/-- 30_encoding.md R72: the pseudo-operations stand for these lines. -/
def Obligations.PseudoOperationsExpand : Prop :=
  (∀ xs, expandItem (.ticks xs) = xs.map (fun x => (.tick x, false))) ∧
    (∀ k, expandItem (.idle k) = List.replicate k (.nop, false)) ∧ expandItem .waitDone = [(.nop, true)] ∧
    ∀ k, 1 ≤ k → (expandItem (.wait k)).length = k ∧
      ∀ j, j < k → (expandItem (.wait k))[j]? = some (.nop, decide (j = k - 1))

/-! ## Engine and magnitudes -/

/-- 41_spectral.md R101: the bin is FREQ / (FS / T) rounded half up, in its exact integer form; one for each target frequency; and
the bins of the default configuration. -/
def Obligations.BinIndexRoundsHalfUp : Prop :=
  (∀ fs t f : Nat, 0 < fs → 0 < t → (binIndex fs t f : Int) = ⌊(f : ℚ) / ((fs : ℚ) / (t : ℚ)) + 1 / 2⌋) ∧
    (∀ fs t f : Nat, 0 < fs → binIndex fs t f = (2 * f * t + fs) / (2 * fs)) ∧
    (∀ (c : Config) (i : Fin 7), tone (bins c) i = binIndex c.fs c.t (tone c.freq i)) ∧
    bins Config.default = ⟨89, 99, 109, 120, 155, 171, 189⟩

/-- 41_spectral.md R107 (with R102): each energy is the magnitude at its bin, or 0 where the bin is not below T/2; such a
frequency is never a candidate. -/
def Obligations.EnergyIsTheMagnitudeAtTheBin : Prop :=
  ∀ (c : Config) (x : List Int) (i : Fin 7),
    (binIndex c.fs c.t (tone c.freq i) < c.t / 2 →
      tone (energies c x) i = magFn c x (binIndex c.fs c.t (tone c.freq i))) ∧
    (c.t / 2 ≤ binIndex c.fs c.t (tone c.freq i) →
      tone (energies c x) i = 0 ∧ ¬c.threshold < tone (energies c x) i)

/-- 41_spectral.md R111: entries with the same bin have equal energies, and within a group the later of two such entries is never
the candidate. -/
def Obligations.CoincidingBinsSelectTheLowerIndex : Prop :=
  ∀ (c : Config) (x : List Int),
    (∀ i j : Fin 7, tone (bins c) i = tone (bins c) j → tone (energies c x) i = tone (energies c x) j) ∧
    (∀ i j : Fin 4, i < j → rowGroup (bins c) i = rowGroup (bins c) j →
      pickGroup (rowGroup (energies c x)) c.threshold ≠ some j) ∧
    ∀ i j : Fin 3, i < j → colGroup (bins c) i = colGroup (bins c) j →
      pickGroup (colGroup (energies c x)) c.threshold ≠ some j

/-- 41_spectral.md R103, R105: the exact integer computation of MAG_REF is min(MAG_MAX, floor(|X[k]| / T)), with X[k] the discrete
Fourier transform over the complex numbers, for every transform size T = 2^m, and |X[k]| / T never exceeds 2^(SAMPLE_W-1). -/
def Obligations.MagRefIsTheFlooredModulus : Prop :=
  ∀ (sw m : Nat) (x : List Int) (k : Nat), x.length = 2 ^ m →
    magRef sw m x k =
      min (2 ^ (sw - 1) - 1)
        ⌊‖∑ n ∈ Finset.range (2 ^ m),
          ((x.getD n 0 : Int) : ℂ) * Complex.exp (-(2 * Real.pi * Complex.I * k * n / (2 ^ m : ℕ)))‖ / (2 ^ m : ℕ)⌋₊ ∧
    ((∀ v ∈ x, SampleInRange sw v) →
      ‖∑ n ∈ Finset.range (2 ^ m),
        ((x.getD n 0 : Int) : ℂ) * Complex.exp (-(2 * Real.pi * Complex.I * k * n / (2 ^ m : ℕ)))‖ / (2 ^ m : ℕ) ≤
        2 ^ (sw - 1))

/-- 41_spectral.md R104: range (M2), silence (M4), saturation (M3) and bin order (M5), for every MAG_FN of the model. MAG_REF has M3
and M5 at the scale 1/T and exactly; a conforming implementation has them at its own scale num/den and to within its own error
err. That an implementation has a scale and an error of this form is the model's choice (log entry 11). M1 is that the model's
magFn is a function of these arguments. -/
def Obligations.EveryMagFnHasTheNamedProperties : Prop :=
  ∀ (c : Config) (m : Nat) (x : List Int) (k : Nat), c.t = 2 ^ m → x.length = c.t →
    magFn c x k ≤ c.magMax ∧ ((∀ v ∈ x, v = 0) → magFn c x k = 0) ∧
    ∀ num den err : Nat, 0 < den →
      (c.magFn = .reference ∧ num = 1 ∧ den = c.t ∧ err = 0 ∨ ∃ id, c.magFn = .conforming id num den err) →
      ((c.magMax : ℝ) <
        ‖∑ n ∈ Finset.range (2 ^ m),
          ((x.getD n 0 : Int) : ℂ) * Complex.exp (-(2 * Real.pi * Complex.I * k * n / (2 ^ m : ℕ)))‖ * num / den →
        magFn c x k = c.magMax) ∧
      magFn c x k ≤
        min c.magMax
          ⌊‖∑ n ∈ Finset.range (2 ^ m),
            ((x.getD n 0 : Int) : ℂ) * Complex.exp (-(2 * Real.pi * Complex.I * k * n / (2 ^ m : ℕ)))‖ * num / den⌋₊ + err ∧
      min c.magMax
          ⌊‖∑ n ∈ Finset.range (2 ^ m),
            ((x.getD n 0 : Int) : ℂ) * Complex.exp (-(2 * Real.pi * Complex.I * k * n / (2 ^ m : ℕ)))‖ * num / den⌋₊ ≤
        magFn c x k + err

_ _ _ _

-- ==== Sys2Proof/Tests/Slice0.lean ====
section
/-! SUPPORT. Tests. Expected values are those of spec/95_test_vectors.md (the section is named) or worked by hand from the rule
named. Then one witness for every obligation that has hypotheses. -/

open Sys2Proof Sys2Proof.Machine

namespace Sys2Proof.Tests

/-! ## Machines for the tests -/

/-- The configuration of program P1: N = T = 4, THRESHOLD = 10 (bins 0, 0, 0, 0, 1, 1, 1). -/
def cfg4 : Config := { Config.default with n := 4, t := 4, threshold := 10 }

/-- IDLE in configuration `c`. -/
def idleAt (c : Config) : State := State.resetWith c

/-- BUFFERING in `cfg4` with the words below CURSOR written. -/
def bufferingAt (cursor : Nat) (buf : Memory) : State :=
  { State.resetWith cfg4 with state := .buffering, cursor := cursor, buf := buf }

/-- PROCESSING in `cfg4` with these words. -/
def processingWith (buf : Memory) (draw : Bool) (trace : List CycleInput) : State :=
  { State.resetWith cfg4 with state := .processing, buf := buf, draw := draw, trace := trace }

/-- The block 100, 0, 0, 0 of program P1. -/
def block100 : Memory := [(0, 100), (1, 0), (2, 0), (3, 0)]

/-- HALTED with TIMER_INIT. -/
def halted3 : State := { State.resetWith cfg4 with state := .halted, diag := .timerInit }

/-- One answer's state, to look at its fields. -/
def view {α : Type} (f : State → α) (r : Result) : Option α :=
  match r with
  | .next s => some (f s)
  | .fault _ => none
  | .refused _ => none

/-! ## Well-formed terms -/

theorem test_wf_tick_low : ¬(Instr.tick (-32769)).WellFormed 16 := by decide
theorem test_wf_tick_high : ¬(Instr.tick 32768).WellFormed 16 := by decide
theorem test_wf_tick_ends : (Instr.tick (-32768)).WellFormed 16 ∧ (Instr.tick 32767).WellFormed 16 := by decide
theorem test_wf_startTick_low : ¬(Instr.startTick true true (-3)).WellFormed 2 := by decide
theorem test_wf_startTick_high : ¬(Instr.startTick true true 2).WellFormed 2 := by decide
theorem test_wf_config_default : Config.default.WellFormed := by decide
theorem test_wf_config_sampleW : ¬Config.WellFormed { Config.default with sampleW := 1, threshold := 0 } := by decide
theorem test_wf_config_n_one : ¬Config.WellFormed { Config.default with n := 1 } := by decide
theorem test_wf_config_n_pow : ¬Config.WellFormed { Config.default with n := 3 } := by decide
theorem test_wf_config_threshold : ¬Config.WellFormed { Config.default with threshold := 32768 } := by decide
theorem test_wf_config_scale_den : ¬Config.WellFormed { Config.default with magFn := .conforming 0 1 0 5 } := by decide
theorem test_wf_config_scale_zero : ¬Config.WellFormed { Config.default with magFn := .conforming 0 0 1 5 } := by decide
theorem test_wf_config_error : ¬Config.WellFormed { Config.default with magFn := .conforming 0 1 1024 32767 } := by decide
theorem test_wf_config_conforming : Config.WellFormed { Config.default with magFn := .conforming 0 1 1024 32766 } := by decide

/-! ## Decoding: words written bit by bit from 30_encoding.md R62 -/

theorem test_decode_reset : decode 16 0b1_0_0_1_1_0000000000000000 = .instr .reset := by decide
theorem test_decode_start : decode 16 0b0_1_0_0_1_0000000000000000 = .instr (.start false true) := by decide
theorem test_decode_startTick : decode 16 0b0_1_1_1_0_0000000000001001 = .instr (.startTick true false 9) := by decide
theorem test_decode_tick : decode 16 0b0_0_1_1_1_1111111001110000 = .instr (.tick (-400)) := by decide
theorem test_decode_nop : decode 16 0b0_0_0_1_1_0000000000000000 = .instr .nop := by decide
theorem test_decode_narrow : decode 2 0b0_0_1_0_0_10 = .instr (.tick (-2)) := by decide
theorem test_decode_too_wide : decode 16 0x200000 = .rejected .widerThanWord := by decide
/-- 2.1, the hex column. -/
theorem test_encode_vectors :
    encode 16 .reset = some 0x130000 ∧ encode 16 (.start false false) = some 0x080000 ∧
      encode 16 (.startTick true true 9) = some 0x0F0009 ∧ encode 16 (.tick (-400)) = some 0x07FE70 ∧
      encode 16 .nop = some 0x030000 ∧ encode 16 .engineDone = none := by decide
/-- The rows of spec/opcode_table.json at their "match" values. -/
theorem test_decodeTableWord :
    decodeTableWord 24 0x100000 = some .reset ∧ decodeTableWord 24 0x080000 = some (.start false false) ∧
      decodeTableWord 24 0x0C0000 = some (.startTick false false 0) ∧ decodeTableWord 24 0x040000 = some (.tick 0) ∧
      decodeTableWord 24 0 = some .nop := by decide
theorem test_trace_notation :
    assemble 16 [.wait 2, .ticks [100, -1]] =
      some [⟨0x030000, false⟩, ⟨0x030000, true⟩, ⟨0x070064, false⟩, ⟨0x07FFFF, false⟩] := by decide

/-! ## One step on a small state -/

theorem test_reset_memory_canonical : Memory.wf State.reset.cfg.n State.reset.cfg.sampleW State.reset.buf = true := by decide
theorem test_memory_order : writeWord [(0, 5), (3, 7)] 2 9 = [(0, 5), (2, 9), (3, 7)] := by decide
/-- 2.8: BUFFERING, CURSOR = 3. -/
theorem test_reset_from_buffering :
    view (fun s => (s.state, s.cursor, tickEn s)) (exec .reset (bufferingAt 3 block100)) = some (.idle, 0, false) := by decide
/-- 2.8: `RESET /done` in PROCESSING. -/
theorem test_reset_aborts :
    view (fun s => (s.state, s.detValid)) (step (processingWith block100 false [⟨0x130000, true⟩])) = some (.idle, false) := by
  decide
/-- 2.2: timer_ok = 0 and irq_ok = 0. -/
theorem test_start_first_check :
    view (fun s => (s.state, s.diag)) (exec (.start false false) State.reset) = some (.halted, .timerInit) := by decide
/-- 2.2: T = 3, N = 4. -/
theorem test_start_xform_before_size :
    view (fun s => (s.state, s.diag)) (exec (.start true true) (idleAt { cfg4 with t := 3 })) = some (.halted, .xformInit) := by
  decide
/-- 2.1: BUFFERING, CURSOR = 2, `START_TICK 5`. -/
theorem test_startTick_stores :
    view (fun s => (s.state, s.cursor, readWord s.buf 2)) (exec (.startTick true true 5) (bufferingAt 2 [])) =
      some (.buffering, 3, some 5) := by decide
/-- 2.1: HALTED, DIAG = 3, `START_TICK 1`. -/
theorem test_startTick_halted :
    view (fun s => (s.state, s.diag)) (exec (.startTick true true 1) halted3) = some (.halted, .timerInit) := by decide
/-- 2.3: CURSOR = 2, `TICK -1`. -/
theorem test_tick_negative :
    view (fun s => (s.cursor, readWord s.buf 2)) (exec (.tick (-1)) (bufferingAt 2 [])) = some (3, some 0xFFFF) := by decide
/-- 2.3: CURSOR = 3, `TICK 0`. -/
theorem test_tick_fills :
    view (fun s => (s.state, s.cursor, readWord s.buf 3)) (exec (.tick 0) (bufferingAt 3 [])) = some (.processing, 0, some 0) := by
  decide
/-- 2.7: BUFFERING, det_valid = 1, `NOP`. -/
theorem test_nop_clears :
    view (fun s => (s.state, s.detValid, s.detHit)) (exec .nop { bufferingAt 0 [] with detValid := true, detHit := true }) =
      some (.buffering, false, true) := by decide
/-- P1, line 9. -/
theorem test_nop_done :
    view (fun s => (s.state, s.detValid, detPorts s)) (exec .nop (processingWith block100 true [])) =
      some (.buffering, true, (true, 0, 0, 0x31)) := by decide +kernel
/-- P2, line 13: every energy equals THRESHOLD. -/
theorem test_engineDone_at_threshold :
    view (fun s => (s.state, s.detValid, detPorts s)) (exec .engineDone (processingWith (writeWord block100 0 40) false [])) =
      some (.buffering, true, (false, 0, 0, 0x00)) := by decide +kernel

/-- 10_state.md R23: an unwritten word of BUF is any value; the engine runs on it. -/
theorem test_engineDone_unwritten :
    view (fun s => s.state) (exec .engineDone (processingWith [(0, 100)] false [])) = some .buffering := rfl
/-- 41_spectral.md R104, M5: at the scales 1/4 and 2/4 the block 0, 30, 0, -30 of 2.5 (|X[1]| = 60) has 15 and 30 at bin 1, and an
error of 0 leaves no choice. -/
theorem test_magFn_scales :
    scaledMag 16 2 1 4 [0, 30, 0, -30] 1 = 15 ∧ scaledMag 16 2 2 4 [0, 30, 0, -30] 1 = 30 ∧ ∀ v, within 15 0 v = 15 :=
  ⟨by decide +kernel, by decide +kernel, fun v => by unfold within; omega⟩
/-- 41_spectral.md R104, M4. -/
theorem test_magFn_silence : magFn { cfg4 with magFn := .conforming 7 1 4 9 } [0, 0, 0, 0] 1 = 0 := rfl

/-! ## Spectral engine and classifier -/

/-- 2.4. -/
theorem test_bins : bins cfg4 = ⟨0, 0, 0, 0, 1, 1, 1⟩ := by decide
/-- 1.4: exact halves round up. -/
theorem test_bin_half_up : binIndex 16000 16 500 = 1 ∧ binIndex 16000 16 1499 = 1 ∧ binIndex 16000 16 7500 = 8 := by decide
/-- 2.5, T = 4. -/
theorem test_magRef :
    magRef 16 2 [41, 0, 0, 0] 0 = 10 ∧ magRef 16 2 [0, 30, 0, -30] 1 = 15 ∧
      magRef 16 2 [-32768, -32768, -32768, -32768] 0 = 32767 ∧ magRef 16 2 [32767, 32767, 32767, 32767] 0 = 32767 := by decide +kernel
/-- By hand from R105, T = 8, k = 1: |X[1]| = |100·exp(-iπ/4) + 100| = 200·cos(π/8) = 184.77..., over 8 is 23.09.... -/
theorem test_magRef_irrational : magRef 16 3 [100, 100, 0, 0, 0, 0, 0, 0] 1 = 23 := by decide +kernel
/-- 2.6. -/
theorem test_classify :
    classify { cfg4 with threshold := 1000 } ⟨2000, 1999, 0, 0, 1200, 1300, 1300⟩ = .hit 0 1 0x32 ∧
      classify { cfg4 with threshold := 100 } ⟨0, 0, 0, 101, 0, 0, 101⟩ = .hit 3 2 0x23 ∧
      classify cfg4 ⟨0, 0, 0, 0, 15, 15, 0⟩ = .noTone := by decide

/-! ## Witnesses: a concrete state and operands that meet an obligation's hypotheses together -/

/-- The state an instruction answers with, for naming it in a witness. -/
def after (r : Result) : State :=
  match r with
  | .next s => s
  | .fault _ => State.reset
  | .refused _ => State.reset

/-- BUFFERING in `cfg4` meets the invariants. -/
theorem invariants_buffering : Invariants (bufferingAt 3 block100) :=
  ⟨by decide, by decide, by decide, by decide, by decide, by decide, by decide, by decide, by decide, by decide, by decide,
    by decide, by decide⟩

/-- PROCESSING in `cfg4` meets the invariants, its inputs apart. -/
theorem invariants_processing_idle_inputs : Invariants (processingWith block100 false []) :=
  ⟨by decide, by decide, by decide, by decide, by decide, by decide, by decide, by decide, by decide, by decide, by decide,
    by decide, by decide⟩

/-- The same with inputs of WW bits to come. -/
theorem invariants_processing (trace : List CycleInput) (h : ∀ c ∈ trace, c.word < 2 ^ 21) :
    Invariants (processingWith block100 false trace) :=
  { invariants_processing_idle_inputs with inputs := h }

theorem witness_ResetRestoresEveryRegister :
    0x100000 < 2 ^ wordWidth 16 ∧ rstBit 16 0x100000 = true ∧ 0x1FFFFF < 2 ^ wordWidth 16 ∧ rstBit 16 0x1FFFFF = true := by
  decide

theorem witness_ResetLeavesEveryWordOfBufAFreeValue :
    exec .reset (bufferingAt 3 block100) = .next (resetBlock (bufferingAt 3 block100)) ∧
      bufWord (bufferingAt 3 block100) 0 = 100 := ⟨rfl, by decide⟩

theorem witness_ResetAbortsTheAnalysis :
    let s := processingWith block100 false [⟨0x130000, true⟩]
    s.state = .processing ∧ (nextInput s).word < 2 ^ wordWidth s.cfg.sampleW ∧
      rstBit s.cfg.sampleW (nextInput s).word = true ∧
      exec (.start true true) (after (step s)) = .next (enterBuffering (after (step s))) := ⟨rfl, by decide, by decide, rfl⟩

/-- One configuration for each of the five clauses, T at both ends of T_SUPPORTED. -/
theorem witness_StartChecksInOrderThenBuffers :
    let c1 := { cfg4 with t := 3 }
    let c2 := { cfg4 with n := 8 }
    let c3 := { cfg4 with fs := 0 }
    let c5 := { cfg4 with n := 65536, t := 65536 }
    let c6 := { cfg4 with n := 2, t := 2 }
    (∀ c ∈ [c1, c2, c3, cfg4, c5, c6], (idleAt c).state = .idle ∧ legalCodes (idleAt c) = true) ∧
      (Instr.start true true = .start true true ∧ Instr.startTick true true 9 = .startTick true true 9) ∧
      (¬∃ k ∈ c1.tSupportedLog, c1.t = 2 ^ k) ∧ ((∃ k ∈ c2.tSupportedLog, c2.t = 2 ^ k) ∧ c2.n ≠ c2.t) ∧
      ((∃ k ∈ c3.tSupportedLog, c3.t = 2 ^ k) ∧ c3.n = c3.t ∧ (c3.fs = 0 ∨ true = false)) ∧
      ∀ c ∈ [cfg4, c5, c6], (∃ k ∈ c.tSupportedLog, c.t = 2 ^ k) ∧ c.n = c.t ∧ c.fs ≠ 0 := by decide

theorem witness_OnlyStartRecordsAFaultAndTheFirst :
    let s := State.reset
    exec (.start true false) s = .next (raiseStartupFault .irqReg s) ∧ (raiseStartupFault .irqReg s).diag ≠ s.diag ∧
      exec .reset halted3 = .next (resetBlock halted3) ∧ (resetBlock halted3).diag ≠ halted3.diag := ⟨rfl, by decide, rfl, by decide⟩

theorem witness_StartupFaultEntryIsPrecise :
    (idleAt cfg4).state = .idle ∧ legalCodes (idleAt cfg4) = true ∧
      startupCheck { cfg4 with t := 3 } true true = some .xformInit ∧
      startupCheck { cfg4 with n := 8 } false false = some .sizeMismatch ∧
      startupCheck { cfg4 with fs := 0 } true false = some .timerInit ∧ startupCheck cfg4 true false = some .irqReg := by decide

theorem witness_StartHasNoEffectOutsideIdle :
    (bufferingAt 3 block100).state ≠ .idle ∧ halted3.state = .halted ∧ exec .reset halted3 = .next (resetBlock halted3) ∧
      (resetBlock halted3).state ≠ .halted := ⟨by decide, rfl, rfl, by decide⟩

_ _ _ _

Wherever a line contains the string "magMax", copy that line from the data.

— RESULT BELOW —
    magFn c x k ≤ c.magMax ∧ ((∀ v ∈ x, v = 0) → magFn c x k = 0) ∧
      ((c.magMax : ℝ) <
        magFn c x k = c.magMax) ∧
        min c.magMax
      min c.magMax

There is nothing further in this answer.